Vigneron Georges Schiltz
© Pancake!

Transforming Experiences Jeune vigneron audacieux

4 minutes

« Fru » : la joie dans le coeur

C’est le long de la Sûre et de la Moselle que pousse la matière première pour la production de grands crus ou de petits vins fins. Un paysage culturel ancestral dans lequel le jeune vigneron Georges Schiltz a installé son laboratoire d’expérimentations.

Georges Schiltz est un fou. Comment pourrait-on qualifier autrement ce géographe de formation dont la famille n’a jamais fait pousser un seul cep de sa vie, et qui soudain se met en tête de fabriquer du vin ? Un novice qui entend s’implanter et s’intégrer dans une région viticole très ancienne où le jus de la treille est fabriqué de père en fils depuis l’époque romaine ?

Cette nouvelle génération de vignerons qui expérimente des méthodes innovantes de culture, qui échange de manière passionnée avec ses collègues du monde entier et qui – puisque l’oeil boit aussi – accorde une grande importance à la conception de ses bouteilles et de ses étiquettes, on l’appelle volontiers la génération des « jeunes audacieux ».
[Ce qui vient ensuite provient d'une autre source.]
-- ==== Sys2Proof/Certificates/Slice0/Obligations.lean ====
section
/-! DEFINITION. The statements for the provers, in the order of OBLIGATIONS.json. Every statement quantifies over
the parameters `W`, `N`, `NREG` through the state. -/

open Sys2Proof Sys2Proof.Machine

/-! ### Encoding -/

/-- No bit of an encoding is dropped: every command, with every operand at every value its field can hold, is
decoded from its own word (30_encoding.md section 1 and 3). Legality is not needed: decoding is R83 steps 1
and 2 only. -/
def Obligations.DecodeOfEncode : Prop := ∀ i : Instr, decode (encode i) = some i

/-- "The rule makes every accepted command word have exactly one meaning" (30_encoding.md R80): a word that
decodes is the word of the command it decodes to. -/
def Obligations.EncodeOfDecode : Prop := ∀ (c : CmdWord) (i : Instr), decode c = some i → encode i = c

/-- The decoder and the opcode table of 30_encoding.md R88 agree: a word decodes to a command of a row exactly
when `c AND mask = match` for that row. -/
def Obligations.DecoderMatchesTheTable : Prop :=
  ∀ c : CmdWord,
    (∀ i, decode c = some i → ∃ row ∈ opcodeTable, row.mnemonic = i.mnemonic ∧ c &&& row.mask = row.pattern) ∧
      ∀ row ∈ opcodeTable, c &&& row.mask = row.pattern → ∃ i, decode c = some i ∧ i.mnemonic = row.mnemonic

/-- Command words of the spec's own examples, one for each format, decode to the commands they stand for. -/
def Obligations.SpecWordsDecode : Prop :=
  decode 0x00000000000000810000000800100101 = some (.ldi 1 true 8 0x81) ∧
    decode 0x00000000000000120001000000000002 = some (.ldw 0 1 0x12) ∧
    decode 0x00000000000000000009000000100216 = some (.wshr 2 0 true 9) ∧
    decode 0x00000000000000000000001002110223 = some (.pdiv 2 0 1 ⟨true, 0, .sat, 16⟩ false 0 0) ∧
    decode 0xFFFDFFFE000000000000001002910232 =
      some (.fmul 2 0 1 ⟨true, 2, .sat, 16⟩ false 0 0 0xFFFE 0xFFFD) ∧
    decode 0x00000000000000000000000000000005 = none

/-- The tag encodings of 30_encoding.md R76: the five rounding tags in order, the three reserved codes, and the
four overflow tags. -/
def Obligations.TagCodes : Prop :=
  [0, 1, 2, 3, 4, 5, 6, 7].map roundingTag =
      [some .te, some .ta, some .tz, some .tn, some .nat, none, none, none] ∧
    [0, 1, 2, 3].map Ovf.ofField = [.wrap, .sat, .chk, .und]

/-! ### The machine -/

/-- A step with a command word at the head of the host's events that decodes to `i` is `exec` of `i` on the state
with that event taken; `State.withFetchWord` puts such a word there. The list of events is the model's form of
the host's interface (log 2). -/
def Obligations.StepRunsTheDecodedCommand : Prop :=
  (∀ (s : State) (c : CmdWord) (rest : List HostEvent) (i : Instr),
      s.input = .command c :: rest → decode c = some i → step s = exec i { s with input := rest }) ∧
    ∀ (s : State) (i : Instr), step (s.withFetchWord 128 (encode i).toNat) = exec i s

/-- A command word that is no command (a reserved opcode, a nonzero `RSV`, a nonzero unused field: 30_encoding.md
R83 steps 1 and 2) raises IllegalCommand, and the failure is the failure step of 60_exceptions.md R236. -/
def Obligations.UndecodableWordIsIllegal : Prop :=
  ∀ (s : State) (c : CmdWord) (rest : List HostEvent),
    s.input = .command c :: rest → decode c = none →
      ∃ t, step s = .next t ∧ FailsWith { s with input := rest } t .illegalCommand

/-- With no event pending the block holds its state (60_exceptions.md R255). That such a step is a step at all
is the model's choice (log 3). -/
def Obligations.IdleStepHoldsTheState : Prop := ∀ s : State, s.input = [] → step s = .next s

/-- A reset clears every valid bit, FLAGS, STATUS and RTYPE, leaves the parameters, produces no response
(70_reset_and_hazards.md R260, R261), and on an instance whose parameters are in range leaves a state whose
invariant holds, whatever the state before. That reset is an event of the same list as the commands, and that the
responses already given stay, is the model's choice (log 7). -/
def Obligations.ResetEventClearsTheBlock : Prop :=
  ∀ (s : State) (rest : List HostEvent), s.input = .reset :: rest →
    ∃ t, step s = .next t ∧ t.params = s.params ∧ t.input = rest ∧ t.out = s.out ∧
      t.regs.length = s.params.nreg ∧
      (∀ v ∈ t.regs, v.length = s.params.n ∧ ∀ c ∈ v, c.ok = false) ∧
      t.flags = 0 ∧ t.status = 0 ∧ t.rtype = 0 ∧ (s.params.Valid → t.Inv)

/-- The reset values of 10_state.md R38 in `State.reset` and in the reset state of every instance: every valid bit
0, FLAGS, STATUS and RTYPE 0, PARAMS the constants of the instance. That `State.reset` is the reset state of
`instanceParams` is the model's choice (log 1). -/
def Obligations.ResetValues : Prop :=
  (∀ p : Params, (State.resetOf p).params = p ∧ (State.resetOf p).regs.length = p.nreg ∧
      (∀ v ∈ (State.resetOf p).regs, v.length = p.n ∧ ∀ c ∈ v, c.ok = false) ∧
      (State.resetOf p).flags = 0 ∧ (State.resetOf p).status = 0 ∧ (State.resetOf p).rtype = 0) ∧
    State.reset = State.resetOf instanceParams

/-- The reset state of every instance whose parameters are in range satisfies the invariant, and so does
`State.reset`, whose instance is the model's choice (log 1). -/
def Obligations.ResetSatisfiesInv : Prop := (∀ p : Params, p.Valid → (State.resetOf p).Inv) ∧ State.reset.Inv

/-- Every step keeps the invariant: the register file keeps its shape and every word its range, FLAGS stays
one-hot or 0, STATUS stays consistent with LASTCAUSE, and RTYPE holds a legal type or 0. -/
def Obligations.StepKeepsInv : Prop := ∀ s t : State, s.Inv → step s = .next t → t.Inv

/-- "A model's step function returns the next state in every case; no failure is a stuck state" (60_exceptions.md
R238): after any step, failing or not, there is a next one, whatever the host presents. -/
def Obligations.EveryStepAnswersNext : Prop :=
  ∀ s : State, ∃ t, step s = .next t ∧ ∀ c : CmdWord, ∃ u, step (t.present c) = .next u

/-- A list of `n` command words, legal or not, takes `n` steps and produces exactly `n` responses, after those
already there (60_exceptions.md R249). The lists of events and of responses are the model's (log 2, log 4). -/
def Obligations.OneResponsePerCommand : Prop :=
  ∀ (s : State) (program : List CmdWord), s.input = [] →
    ∃ t rs, Sys2Proof.core.run program.length (s.issue program) = .next t ∧ t.input = [] ∧
      t.out = s.out ++ rs ∧ rs.length = program.length

/-- A command as one indivisible step (10_state.md R39): it succeeds, leaving STATUS alone and responding with
status 0, or it is one failure step, which changes STATUS and nothing else (60_exceptions.md R236). -/
def Obligations.EveryCommandSucceedsOrFails : Prop :=
  ∀ (i : Instr) (s : State),
    ∃ t, exec i s = .next t ∧ ((∃ data, Succeeds s t data) ∨ ∃ f, FailsWith s t f)

/-- The priority of 60_exceptions.md R235: the first that applies of IllegalCommand, CapacityExceeded, UninitRead
and DivideByZero decides the command; where none applies it succeeds, or it is a P or F command under CHK
that raises Overflow. -/
def Obligations.FailurePriority : Prop :=
  ∀ (i : Instr) (s : State), ∃ t, exec i s = .next t ∧
    if i.legal s.params = false then FailsWith s t .illegalCommand
    else if i.withinCapacity s.params = false then FailsWith s t .capacityExceeded
    else (¬ s.Sourced i → FailsWith s t .uninitRead) ∧
      (s.Sourced i → s.DividesByZero i → FailsWith s t .divideByZero) ∧
      (s.Sourced i → ¬ s.DividesByZero i →
        (∃ data, Succeeds s t data) ∨
          (FailsWith s t .overflow ∧ ∃ ty, typeOf i = some ty ∧ ty.ovf = .chk))

/-- "A used register field whose value is `>= NREG` raises IllegalCommand" (30_encoding.md R82). -/
def Obligations.RegisterFieldRange : Prop :=
  ∀ (i : Instr) (s : State) (r : RegField), r ∈ usedRegs i → s.params.nreg ≤ r.toNat →
    ∃ t, exec i s = .next t ∧ FailsWith s t .illegalCommand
Georges Schiltz en est un, vraiment jeune du haut de ses 32 ans ! Initialement, il voulait travailler dans l’aide au développement et a étudié la géographie. Pourtant, son grand-père l’initia très tôt à l’art de l’alambic. Et la distillation, cette manière de préserver le goût des fruits du verger de la ferme familiale, l’a tellement fasciné que ce passe-temps est devenu une profession, alors même qu’il était encore étudiant. Sous l’appellation « Tudorsgeeschter » (pour l’inventeur de la batterie au plomb, Henri Tudor, un natif de Rosport, d’après lequel on nomme aussi les habitant de ce village les « fantômes de Tudor »), il se met à fabriquer des schnaps et des liqueurs.

Mais il est très curieux. Entouré de vignobles, il a eu le désir de révéler aussi les arômes du raisin. Une entreprise osée, puisque personne n’avait jamais fabriqué de vin dans sa famille. Et surtout : elle ne possédait pas de vignobles !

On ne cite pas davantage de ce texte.